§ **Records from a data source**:

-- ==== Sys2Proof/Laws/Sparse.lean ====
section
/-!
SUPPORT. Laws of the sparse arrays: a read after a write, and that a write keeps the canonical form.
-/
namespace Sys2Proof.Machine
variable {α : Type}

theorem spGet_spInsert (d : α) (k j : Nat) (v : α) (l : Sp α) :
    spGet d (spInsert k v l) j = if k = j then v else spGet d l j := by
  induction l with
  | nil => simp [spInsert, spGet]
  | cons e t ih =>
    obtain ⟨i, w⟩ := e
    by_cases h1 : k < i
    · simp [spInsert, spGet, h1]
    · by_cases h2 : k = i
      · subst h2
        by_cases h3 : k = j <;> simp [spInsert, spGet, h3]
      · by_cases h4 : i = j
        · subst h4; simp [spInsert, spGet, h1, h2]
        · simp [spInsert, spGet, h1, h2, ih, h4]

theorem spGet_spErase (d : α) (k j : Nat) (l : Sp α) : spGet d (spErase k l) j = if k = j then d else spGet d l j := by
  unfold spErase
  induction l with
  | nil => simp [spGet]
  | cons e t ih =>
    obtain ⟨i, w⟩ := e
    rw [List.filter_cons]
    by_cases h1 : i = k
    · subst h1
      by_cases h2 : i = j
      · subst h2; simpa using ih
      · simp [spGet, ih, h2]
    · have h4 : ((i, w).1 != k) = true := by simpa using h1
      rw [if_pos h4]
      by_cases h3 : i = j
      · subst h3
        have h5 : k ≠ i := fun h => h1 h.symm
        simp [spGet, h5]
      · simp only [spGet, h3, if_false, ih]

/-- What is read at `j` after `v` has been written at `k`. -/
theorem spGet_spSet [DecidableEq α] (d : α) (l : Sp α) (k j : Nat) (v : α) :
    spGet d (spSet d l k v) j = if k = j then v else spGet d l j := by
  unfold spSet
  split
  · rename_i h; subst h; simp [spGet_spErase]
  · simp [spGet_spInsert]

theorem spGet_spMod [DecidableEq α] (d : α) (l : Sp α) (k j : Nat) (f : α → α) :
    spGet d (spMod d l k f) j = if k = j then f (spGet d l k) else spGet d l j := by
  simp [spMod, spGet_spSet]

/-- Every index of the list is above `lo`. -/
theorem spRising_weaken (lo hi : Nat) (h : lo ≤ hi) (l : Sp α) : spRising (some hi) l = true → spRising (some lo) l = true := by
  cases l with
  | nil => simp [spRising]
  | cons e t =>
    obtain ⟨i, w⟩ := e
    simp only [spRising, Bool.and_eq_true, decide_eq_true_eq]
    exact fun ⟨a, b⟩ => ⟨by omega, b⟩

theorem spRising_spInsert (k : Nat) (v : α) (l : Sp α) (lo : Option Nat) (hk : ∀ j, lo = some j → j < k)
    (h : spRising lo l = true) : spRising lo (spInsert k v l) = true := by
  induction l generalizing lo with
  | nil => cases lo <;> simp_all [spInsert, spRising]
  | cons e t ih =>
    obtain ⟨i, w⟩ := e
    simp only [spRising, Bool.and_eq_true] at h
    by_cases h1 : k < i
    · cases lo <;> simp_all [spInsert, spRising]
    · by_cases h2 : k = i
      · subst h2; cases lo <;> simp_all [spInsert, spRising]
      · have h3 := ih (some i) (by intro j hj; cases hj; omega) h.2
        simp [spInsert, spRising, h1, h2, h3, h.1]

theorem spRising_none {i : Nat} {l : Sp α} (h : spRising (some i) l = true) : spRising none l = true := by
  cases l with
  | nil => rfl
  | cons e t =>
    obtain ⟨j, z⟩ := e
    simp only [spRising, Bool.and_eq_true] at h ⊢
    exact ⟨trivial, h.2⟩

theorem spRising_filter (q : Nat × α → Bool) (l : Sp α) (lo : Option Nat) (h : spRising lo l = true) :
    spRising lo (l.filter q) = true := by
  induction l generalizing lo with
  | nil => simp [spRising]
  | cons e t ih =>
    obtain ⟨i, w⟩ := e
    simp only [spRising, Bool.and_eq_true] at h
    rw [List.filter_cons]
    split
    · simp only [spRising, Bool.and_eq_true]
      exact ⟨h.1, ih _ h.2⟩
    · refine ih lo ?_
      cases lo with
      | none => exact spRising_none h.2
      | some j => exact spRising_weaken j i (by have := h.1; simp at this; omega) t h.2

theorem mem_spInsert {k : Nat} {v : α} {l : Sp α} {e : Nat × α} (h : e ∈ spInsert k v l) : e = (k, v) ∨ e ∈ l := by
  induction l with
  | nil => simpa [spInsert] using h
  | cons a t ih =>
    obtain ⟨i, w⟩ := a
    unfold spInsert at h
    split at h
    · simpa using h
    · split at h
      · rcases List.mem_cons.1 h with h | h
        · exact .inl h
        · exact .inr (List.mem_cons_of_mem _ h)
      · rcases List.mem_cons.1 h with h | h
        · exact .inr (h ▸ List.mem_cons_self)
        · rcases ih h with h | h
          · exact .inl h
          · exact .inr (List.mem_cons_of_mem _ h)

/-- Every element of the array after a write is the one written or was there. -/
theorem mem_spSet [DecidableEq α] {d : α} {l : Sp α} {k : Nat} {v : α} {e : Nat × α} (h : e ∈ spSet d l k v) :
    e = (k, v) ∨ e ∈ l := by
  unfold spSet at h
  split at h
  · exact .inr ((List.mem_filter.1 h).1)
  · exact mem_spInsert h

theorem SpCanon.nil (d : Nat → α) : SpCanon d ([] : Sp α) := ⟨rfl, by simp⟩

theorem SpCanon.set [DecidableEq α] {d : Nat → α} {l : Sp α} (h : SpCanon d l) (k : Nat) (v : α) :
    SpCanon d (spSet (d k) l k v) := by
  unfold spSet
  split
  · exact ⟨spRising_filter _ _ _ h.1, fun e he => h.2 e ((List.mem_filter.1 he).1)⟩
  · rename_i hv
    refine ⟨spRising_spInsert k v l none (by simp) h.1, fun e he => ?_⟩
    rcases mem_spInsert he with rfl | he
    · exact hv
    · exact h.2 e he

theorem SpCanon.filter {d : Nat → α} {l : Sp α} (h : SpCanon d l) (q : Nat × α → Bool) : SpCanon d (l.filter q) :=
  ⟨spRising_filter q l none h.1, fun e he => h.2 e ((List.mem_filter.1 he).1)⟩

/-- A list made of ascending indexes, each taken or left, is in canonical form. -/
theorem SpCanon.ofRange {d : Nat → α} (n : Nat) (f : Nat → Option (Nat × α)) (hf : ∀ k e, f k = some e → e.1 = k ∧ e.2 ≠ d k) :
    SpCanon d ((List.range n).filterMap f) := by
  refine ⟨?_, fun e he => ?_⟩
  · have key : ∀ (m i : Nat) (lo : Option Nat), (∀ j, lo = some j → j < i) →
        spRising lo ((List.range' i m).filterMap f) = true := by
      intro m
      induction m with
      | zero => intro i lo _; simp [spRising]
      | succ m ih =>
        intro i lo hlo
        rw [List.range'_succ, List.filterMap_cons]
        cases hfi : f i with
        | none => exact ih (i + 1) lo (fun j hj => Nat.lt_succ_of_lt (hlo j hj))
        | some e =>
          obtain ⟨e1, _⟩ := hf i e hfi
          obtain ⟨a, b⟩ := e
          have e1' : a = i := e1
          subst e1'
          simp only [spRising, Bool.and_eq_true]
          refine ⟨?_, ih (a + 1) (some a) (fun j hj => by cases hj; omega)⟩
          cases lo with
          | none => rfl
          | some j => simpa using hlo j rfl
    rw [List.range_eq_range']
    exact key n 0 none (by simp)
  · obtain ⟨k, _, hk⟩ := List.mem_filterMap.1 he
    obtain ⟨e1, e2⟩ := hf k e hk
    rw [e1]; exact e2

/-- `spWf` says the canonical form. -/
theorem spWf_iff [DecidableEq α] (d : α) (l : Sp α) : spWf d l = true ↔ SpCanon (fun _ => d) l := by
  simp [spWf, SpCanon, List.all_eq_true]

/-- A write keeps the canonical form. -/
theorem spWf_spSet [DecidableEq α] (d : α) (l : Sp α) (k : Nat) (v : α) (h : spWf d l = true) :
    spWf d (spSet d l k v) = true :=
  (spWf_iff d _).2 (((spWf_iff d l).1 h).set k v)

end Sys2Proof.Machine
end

§ **EXERCISE OBJECTIVE**: Copy each line from the data above that includes "refine".

§ **RESULT OF THE TASK**:
    · refine ih lo ?_
    refine ⟨spRising_spInsert k v l none (by simp) h.1, fun e he => ?_⟩
  refine ⟨?_, fun e he => ?_⟩
          refine ⟨?_, ih (a + 1) (some a) (fun j hj => by cases hj; omega)⟩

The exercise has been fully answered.